• **Prompt**: Consider the listing below. Extract exactly the lines from the line containing "-- ==== Sys2Proof/Machine/Power.lean" to the line containing "if b = 240 then 0", both included.

• **Provided data**:
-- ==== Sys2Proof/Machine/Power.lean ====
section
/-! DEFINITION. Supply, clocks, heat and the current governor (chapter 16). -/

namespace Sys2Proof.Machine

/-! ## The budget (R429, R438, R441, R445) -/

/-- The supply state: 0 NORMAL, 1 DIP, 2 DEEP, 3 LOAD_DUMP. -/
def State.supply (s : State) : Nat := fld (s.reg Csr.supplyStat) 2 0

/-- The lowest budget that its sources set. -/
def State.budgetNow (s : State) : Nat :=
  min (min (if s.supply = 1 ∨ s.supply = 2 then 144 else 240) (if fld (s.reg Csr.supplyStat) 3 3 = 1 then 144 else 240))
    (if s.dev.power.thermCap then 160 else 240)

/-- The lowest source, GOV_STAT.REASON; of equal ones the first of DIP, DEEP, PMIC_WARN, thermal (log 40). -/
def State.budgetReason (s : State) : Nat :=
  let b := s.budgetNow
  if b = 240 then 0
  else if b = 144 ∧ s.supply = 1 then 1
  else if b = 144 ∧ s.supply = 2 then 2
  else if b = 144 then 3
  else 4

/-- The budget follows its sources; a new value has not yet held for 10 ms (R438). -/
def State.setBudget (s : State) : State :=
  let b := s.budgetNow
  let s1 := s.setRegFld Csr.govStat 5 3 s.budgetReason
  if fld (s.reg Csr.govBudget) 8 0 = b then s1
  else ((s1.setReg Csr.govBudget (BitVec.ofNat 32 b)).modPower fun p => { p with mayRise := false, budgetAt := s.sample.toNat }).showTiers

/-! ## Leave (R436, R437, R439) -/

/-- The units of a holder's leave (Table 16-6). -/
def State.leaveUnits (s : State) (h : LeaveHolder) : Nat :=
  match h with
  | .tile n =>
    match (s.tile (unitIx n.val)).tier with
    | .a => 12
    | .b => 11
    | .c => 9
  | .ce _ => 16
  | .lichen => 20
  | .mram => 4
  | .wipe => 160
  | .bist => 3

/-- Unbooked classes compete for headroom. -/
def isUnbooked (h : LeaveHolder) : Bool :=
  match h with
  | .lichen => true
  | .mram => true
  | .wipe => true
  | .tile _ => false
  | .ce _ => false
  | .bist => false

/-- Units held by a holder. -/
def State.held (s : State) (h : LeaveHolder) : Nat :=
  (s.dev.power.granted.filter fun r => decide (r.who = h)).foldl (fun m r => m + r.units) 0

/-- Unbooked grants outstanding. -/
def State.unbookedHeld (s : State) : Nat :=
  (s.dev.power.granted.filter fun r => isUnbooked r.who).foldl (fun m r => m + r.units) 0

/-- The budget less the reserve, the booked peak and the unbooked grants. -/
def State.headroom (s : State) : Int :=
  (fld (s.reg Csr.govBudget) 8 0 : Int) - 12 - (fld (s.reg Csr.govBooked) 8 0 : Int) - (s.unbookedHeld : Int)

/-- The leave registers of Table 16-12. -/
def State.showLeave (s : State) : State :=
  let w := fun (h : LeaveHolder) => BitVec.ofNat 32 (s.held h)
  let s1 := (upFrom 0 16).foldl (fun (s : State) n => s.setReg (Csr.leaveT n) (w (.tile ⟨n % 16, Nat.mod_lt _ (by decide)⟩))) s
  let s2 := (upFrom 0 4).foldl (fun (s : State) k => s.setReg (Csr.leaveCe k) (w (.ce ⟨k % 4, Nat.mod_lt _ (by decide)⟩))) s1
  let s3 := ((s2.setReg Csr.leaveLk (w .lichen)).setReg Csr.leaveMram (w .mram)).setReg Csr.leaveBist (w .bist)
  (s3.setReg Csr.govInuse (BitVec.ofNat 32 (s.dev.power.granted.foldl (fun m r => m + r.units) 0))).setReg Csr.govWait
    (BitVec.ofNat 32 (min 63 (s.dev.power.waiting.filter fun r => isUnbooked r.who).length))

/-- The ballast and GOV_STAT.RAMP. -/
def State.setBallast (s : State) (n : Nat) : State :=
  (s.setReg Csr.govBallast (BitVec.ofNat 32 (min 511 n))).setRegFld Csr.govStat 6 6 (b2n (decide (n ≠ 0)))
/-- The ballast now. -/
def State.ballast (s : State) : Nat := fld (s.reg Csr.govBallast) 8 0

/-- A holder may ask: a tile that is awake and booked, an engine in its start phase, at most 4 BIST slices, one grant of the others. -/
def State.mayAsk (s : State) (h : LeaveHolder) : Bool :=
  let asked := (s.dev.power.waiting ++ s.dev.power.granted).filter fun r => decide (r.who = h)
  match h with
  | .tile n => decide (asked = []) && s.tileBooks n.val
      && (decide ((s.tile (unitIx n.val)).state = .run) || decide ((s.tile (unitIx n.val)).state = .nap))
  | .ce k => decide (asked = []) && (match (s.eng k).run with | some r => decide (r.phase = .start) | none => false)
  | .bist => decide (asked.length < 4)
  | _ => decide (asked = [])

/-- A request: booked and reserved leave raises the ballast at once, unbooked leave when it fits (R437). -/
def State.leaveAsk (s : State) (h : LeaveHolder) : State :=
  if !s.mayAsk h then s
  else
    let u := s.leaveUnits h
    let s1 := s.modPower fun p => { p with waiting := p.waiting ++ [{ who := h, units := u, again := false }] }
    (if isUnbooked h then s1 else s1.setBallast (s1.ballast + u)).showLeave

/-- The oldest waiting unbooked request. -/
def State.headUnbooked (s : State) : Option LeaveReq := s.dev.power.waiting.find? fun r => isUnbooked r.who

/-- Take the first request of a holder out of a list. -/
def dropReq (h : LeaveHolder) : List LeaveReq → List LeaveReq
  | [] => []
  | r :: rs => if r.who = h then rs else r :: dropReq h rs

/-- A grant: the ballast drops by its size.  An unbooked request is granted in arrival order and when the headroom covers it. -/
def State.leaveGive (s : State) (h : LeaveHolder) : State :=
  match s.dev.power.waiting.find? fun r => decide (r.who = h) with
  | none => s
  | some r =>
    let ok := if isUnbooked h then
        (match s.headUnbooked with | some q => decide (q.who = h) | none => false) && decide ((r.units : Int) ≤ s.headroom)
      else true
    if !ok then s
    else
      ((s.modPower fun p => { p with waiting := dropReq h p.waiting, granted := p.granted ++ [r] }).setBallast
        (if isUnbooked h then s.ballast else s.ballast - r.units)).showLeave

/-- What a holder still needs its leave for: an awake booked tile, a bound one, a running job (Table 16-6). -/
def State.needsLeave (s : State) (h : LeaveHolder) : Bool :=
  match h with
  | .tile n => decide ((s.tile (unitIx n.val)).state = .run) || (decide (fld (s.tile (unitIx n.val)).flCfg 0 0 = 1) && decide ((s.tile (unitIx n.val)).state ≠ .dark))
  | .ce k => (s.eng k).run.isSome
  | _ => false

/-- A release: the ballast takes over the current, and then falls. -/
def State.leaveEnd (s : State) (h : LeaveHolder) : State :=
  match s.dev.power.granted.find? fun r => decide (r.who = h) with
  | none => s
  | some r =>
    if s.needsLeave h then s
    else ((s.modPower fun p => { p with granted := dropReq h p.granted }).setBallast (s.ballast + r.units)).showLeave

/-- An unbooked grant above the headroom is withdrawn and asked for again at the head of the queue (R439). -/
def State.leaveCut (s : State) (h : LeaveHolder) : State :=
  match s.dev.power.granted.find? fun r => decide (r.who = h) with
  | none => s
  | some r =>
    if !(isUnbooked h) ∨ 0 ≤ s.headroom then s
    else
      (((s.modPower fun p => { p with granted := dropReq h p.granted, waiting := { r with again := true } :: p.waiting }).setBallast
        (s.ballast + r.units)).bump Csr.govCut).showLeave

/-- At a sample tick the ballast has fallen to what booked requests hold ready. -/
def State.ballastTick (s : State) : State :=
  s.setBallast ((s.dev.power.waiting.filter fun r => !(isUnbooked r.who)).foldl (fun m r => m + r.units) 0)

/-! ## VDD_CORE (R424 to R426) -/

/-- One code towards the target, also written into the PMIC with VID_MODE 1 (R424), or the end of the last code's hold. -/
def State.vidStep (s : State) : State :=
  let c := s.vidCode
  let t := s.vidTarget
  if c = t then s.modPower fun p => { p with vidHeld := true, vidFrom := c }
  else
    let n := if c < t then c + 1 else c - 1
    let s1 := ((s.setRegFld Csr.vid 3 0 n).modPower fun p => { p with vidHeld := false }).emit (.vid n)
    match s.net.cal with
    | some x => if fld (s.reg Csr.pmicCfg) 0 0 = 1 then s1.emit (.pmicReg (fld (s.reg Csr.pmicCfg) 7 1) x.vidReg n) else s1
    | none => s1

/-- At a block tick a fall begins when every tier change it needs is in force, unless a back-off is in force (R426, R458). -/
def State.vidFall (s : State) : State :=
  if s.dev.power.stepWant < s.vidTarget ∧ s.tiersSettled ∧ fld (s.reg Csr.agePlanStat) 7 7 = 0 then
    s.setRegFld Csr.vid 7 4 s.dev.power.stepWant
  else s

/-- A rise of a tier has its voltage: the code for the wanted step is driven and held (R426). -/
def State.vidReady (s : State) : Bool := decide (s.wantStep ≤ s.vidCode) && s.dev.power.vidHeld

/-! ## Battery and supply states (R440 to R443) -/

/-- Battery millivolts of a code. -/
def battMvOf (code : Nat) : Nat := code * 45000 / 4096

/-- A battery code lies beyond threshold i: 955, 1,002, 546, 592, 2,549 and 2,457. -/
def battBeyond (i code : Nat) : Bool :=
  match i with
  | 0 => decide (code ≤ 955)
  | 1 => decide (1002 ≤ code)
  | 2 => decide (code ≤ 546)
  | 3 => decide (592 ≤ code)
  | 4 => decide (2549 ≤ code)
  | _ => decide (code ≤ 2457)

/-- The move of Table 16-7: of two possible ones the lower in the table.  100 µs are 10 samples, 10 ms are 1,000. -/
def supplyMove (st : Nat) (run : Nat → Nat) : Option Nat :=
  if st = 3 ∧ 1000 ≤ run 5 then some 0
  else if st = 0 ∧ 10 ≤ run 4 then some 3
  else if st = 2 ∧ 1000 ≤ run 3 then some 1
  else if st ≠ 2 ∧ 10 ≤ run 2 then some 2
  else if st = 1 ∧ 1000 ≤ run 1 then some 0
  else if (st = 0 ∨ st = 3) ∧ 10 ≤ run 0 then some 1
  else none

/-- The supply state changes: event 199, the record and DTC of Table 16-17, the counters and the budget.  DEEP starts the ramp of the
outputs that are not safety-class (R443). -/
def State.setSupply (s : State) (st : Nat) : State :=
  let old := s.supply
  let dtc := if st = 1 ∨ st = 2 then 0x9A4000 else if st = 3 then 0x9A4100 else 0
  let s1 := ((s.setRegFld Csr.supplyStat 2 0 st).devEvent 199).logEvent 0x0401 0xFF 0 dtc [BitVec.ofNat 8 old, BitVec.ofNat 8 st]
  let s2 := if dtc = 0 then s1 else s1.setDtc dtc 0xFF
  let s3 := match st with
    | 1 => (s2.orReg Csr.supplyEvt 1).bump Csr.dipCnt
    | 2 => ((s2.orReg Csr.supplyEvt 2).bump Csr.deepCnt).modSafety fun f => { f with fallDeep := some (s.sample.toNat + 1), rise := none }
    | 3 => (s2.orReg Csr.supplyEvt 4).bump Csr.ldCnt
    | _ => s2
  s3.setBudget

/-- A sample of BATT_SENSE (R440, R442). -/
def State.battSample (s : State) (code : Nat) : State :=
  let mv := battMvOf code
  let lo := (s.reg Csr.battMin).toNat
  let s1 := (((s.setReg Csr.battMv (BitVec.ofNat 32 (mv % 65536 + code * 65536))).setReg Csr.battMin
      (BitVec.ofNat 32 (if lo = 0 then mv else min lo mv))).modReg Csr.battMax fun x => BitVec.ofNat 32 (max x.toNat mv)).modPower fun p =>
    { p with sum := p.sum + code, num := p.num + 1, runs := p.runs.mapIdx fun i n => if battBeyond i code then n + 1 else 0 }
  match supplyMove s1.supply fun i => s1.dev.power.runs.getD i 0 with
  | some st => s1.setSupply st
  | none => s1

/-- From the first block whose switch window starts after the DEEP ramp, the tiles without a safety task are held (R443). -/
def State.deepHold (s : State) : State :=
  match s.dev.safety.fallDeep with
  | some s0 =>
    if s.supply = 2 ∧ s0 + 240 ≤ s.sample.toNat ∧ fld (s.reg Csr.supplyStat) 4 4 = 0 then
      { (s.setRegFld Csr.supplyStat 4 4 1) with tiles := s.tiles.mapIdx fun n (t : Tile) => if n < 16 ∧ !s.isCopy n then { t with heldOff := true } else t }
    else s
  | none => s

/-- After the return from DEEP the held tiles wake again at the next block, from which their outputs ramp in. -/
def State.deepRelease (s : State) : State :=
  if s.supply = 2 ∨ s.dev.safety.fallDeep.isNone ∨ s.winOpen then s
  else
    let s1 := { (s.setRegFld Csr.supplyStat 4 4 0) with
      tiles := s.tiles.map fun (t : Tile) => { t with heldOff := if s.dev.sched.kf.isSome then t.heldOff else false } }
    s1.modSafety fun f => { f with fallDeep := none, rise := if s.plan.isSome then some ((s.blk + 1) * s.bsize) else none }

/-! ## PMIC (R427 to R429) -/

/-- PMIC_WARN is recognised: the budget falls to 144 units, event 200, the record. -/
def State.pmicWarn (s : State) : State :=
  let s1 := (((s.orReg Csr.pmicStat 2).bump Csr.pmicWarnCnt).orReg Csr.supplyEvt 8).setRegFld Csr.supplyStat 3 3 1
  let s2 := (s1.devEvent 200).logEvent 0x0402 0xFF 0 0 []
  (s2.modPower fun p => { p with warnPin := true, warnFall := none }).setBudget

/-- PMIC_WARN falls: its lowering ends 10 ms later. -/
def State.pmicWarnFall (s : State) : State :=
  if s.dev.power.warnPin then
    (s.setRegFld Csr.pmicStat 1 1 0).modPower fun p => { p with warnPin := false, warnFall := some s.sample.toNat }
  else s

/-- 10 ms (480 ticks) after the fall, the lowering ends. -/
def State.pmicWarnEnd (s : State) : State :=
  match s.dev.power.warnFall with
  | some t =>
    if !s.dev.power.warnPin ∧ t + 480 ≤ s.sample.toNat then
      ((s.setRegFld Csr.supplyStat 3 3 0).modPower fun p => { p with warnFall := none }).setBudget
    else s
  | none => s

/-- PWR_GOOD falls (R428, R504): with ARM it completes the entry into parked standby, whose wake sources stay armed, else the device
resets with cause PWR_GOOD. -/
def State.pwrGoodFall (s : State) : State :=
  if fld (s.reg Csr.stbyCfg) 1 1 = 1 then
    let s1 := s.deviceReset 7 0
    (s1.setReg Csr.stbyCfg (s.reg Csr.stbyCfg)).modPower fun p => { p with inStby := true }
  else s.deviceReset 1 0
---
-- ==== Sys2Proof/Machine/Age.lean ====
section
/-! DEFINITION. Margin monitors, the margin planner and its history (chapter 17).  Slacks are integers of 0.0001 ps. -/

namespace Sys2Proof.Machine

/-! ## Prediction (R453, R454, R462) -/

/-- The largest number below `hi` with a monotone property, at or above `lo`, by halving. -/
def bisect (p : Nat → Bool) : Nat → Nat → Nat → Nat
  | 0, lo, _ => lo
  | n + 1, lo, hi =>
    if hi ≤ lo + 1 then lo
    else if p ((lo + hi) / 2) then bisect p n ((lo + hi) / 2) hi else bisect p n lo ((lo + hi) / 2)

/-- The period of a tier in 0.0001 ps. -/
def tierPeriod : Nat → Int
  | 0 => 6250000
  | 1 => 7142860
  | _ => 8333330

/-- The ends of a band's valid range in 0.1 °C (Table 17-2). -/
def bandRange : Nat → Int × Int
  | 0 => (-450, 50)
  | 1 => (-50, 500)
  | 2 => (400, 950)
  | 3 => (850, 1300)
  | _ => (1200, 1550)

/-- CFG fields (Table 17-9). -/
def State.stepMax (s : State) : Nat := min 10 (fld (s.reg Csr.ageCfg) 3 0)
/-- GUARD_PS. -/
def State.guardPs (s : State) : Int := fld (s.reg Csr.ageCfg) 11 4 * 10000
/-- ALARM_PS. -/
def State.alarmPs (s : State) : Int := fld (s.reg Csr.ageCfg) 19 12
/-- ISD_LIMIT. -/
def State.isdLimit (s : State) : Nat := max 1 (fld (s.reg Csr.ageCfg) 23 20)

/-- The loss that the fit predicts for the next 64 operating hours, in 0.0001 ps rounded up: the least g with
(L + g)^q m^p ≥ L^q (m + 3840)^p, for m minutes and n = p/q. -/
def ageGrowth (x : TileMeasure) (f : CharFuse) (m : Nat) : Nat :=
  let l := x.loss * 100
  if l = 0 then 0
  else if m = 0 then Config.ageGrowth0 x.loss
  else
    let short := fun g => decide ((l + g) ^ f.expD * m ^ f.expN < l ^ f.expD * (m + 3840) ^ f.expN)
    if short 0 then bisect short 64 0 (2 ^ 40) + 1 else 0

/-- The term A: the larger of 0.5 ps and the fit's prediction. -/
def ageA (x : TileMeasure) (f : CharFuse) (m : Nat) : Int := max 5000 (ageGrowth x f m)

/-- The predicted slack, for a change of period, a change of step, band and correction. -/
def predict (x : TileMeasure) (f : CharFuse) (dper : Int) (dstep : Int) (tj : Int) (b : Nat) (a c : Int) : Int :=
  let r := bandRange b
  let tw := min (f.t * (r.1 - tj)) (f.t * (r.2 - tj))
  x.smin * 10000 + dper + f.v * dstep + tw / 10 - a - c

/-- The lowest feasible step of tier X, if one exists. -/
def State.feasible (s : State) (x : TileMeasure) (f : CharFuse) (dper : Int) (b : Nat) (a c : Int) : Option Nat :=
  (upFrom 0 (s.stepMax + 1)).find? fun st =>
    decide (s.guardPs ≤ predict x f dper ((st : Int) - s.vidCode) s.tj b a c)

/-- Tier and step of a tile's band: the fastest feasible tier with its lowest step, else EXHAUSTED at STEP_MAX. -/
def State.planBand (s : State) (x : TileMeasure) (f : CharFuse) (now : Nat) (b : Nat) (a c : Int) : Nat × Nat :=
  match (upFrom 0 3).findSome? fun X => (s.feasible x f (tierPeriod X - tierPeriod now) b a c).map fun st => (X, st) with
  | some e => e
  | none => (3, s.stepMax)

• **Written reply**:
-- ==== Sys2Proof/Machine/Power.lean ====
section
/-! DEFINITION. Supply, clocks, heat and the current governor (chapter 16). -/

namespace Sys2Proof.Machine

/-! ## The budget (R429, R438, R441, R445) -/

/-- The supply state: 0 NORMAL, 1 DIP, 2 DEEP, 3 LOAD_DUMP. -/
def State.supply (s : State) : Nat := fld (s.reg Csr.supplyStat) 2 0

/-- The lowest budget that its sources set. -/
def State.budgetNow (s : State) : Nat :=
  min (min (if s.supply = 1 ∨ s.supply = 2 then 144 else 240) (if fld (s.reg Csr.supplyStat) 3 3 = 1 then 144 else 240))
    (if s.dev.power.thermCap then 160 else 240)

/-- The lowest source, GOV_STAT.REASON; of equal ones the first of DIP, DEEP, PMIC_WARN, thermal (log 40). -/
def State.budgetReason (s : State) : Nat :=
  let b := s.budgetNow
  if b = 240 then 0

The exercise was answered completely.